## EXERCISE GOAL
Each line of the records below that holds "cartRam" should be copied out.

[Dataset entries]

######

-- ==== Sys2Proof/Machine/Dispatch.lean ====
section
/-! DEFINITION. The dispatch: one arm per constructor of Instr, each one direct call of that instruction's meaning. An
instruction runs here with PC past its fetched bytes (10_state.md R26) and admitted; the check of admission is the
step's (30_encoding.md R118). -/

namespace Sys2Proof.Machine
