-- ==== Sys2Proof/Laws/State.lean ====
section
/-! SUPPORT. What each update leaves alone and what it sets: one lemma per field per update, so that no later proof
unfolds a record update. -/

namespace Sys2Proof.Machine

/-! ## setReg -/

@[simp] theorem State.setReg_f (s : State) (r : Reg8) (v : Byte) : (s.setReg r v).f = s.f := by cases r <;> rfl
@[simp] theorem State.setReg_sp (s : State) (r : Reg8) (v : Byte) : (s.setReg r v).sp = s.sp := by cases r <;> rfl
@[simp] theorem State.setReg_pc (s : State) (r : Reg8) (v : Byte) : (s.setReg r v).pc = s.pc := by cases r <;> rfl
@[simp] theorem State.setReg_ime (s : State) (r : Reg8) (v : Byte) : (s.setReg r v).ime = s.ime := by cases r <;> rfl
@[simp] theorem State.setReg_eip (s : State) (r : Reg8) (v : Byte) : (s.setReg r v).eip = s.eip := by cases r <;> rfl
@[simp] theorem State.setReg_halted (s : State) (r : Reg8) (v : Byte) : (s.setReg r v).halted = s.halted := by cases r <;> rfl
@[simp] theorem State.setReg_fault (s : State) (r : Reg8) (v : Byte) : (s.setReg r v).fault = s.fault := by cases r <;> rfl
@[simp] theorem State.setReg_backing (s : State) (r : Reg8) (v : Byte) : (s.setReg r v).backing = s.backing := by cases r <;> rfl
@[simp] theorem State.setReg_rom (s : State) (r : Reg8) (v : Byte) : (s.setReg r v).rom = s.rom := by cases r <;> rfl
@[simp] theorem State.setReg_romBanks (s : State) (r : Reg8) (v : Byte) : (s.setReg r v).romBanks = s.romBanks := by cases r <;> rfl
@[simp] theorem State.setReg_cartRam (s : State) (r : Reg8) (v : Byte) : (s.setReg r v).cartRam = s.cartRam := by cases r <;> rfl
@[simp] theorem State.setReg_mapper (s : State) (r : Reg8) (v : Byte) : (s.setReg r v).mapper = s.mapper := by cases r <;> rfl
@[simp] theorem State.setReg_mode (s : State) (r : Reg8) (v : Byte) : (s.setReg r v).mode = s.mode := by cases r <;> rfl
@[simp] theorem State.setReg_line (s : State) (r : Reg8) (v : Byte) : (s.setReg r v).line = s.line := by cases r <;> rfl
@[simp] theorem State.setReg_cfg (s : State) (r : Reg8) (v : Byte) : (s.setReg r v).cfg = s.cfg := by cases r <;> rfl
@[simp] theorem State.setReg_returned (s : State) (r : Reg8) (v : Byte) : (s.setReg r v).returned = s.returned := by cases r <;> rfl
@[simp] theorem State.setReg_sched (s : State) (r : Reg8) (v : Byte) : (s.setReg r v).sched = s.sched := by cases r <;> rfl
@[simp] theorem State.setReg_turn (s : State) (r : Reg8) (v : Byte) : (s.setReg r v).turn = s.turn := by cases r <;> rfl

/-! ## writeF -/

@[simp] theorem State.writeF_a (s : State) (v : Byte) : (s.writeF v).a = s.a := rfl
@[simp] theorem State.writeF_b (s : State) (v : Byte) : (s.writeF v).b = s.b := rfl
@[simp] theorem State.writeF_c (s : State) (v : Byte) : (s.writeF v).c = s.c := rfl
@[simp] theorem State.writeF_d (s : State) (v : Byte) : (s.writeF v).d = s.d := rfl
@[simp] theorem State.writeF_e (s : State) (v : Byte) : (s.writeF v).e = s.e := rfl
@[simp] theorem State.writeF_h (s : State) (v : Byte) : (s.writeF v).h = s.h := rfl
@[simp] theorem State.writeF_l (s : State) (v : Byte) : (s.writeF v).l = s.l := rfl
@[simp] theorem State.writeF_sp (s : State) (v : Byte) : (s.writeF v).sp = s.sp := rfl
@[simp] theorem State.writeF_pc (s : State) (v : Byte) : (s.writeF v).pc = s.pc := rfl
@[simp] theorem State.writeF_ime (s : State) (v : Byte) : (s.writeF v).ime = s.ime := rfl
@[simp] theorem State.writeF_eip (s : State) (v : Byte) : (s.writeF v).eip = s.eip := rfl
@[simp] theorem State.writeF_halted (s : State) (v : Byte) : (s.writeF v).halted = s.halted := rfl
@[simp] theorem State.writeF_fault (s : State) (v : Byte) : (s.writeF v).fault = s.fault := rfl
@[simp] theorem State.writeF_backing (s : State) (v : Byte) : (s.writeF v).backing = s.backing := rfl
@[simp] theorem State.writeF_rom (s : State) (v : Byte) : (s.writeF v).rom = s.rom := rfl
@[simp] theorem State.writeF_romBanks (s : State) (v : Byte) : (s.writeF v).romBanks = s.romBanks := rfl
@[simp] theorem State.writeF_cartRam (s : State) (v : Byte) : (s.writeF v).cartRam = s.cartRam := rfl
@[simp] theorem State.writeF_mapper (s : State) (v : Byte) : (s.writeF v).mapper = s.mapper := rfl
@[simp] theorem State.writeF_mode (s : State) (v : Byte) : (s.writeF v).mode = s.mode := rfl
@[simp] theorem State.writeF_line (s : State) (v : Byte) : (s.writeF v).line = s.line := rfl
@[simp] theorem State.writeF_cfg (s : State) (v : Byte) : (s.writeF v).cfg = s.cfg := rfl
@[simp] theorem State.writeF_returned (s : State) (v : Byte) : (s.writeF v).returned = s.returned := rfl
@[simp] theorem State.writeF_sched (s : State) (v : Byte) : (s.writeF v).sched = s.sched := rfl
@[simp] theorem State.writeF_turn (s : State) (v : Byte) : (s.writeF v).turn = s.turn := rfl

######

## TASK RESULT
@[simp] theorem State.setReg_cartRam (s : State) (r : Reg8) (v : Byte) : (s.setReg r v).cartRam = s.cartRam := by cases r <;> rfl
@[simp] theorem State.writeF_cartRam (s : State) (v : Byte) : (s.writeF v).cartRam = s.cartRam := rfl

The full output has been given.